[TASK DESCRIPTION]
Extract from the entries below, exactly as given, only the lines from the line containing "s.regWrite a off w v aux = s.accErr" to the line containing "off = .page", both lines included.

TASK DATA: Begin

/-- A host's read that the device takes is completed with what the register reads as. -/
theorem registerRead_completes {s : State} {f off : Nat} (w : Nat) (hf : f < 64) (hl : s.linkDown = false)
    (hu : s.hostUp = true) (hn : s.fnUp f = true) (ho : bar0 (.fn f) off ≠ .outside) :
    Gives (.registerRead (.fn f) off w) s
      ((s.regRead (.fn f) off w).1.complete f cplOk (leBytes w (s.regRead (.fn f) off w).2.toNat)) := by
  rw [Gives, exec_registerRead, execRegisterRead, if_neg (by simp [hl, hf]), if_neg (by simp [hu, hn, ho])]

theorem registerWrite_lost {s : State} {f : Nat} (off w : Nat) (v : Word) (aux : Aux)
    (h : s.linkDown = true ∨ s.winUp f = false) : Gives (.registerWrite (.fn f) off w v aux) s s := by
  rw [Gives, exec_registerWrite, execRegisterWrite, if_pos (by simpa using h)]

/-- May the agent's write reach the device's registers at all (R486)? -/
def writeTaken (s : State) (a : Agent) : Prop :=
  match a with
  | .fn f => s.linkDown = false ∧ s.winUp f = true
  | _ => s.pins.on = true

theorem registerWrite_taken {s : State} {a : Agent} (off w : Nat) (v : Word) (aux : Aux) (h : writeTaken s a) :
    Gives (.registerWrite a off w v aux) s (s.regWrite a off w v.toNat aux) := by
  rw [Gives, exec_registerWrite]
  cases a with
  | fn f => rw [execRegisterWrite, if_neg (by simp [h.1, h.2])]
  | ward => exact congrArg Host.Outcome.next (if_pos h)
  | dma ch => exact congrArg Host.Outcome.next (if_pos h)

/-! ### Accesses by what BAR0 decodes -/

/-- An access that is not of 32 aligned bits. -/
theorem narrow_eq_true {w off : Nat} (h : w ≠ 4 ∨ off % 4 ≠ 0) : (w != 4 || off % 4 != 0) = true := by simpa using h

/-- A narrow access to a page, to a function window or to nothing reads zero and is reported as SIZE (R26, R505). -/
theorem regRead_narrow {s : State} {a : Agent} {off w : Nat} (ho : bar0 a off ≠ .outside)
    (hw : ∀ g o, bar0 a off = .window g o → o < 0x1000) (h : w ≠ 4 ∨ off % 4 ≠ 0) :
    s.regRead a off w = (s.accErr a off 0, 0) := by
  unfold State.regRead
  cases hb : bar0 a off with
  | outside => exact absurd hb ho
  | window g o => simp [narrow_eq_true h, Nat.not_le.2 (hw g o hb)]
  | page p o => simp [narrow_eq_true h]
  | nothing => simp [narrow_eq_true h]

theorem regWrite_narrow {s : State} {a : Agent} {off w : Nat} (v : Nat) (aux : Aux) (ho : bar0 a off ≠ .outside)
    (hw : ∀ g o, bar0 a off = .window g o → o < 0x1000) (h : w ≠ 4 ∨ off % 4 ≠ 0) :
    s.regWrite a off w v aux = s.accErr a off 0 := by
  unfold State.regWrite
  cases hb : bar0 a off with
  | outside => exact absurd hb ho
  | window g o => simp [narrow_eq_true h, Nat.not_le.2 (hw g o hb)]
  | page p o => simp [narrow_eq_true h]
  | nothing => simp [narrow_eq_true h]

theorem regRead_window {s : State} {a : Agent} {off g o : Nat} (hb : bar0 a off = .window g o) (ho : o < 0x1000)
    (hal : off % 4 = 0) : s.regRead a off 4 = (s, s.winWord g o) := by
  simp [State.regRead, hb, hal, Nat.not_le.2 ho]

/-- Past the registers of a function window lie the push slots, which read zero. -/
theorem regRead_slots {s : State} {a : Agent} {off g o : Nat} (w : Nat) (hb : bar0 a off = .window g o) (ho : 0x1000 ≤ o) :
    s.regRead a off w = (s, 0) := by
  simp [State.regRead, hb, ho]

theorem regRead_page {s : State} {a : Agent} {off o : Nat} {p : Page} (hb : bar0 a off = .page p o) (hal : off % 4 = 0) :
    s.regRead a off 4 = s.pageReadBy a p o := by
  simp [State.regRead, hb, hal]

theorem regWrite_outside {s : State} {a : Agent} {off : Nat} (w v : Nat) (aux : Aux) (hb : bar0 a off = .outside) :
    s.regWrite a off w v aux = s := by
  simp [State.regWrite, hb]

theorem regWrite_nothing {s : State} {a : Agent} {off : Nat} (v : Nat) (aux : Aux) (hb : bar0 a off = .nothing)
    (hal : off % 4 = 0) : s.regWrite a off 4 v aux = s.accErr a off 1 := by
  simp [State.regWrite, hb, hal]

TASK DATA: End

[ANSWER]
    s.regWrite a off w v aux = s.accErr a off 0 := by
  unfold State.regWrite
  cases hb : bar0 a off with
  | outside => exact absurd hb ho
  | window g o => simp [narrow_eq_true h, Nat.not_le.2 (hw g o hb)]
  | page p o => simp [narrow_eq_true h]
  | nothing => simp [narrow_eq_true h]

theorem regRead_window {s : State} {a : Agent} {off g o : Nat} (hb : bar0 a off = .window g o) (ho : o < 0x1000)
    (hal : off % 4 = 0) : s.regRead a off 4 = (s, s.winWord g o) := by
  simp [State.regRead, hb, hal, Nat.not_le.2 ho]

/-- Past the registers of a function window lie the push slots, which read zero. -/
theorem regRead_slots {s : State} {a : Agent} {off g o : Nat} (w : Nat) (hb : bar0 a off = .window g o) (ho : 0x1000 ≤ o) :
    s.regRead a off w = (s, 0) := by
  simp [State.regRead, hb, ho]

theorem regRead_page {s : State} {a : Agent} {off o : Nat} {p : Page} (hb : bar0 a off = .page p o) (hal : off % 4 = 0) :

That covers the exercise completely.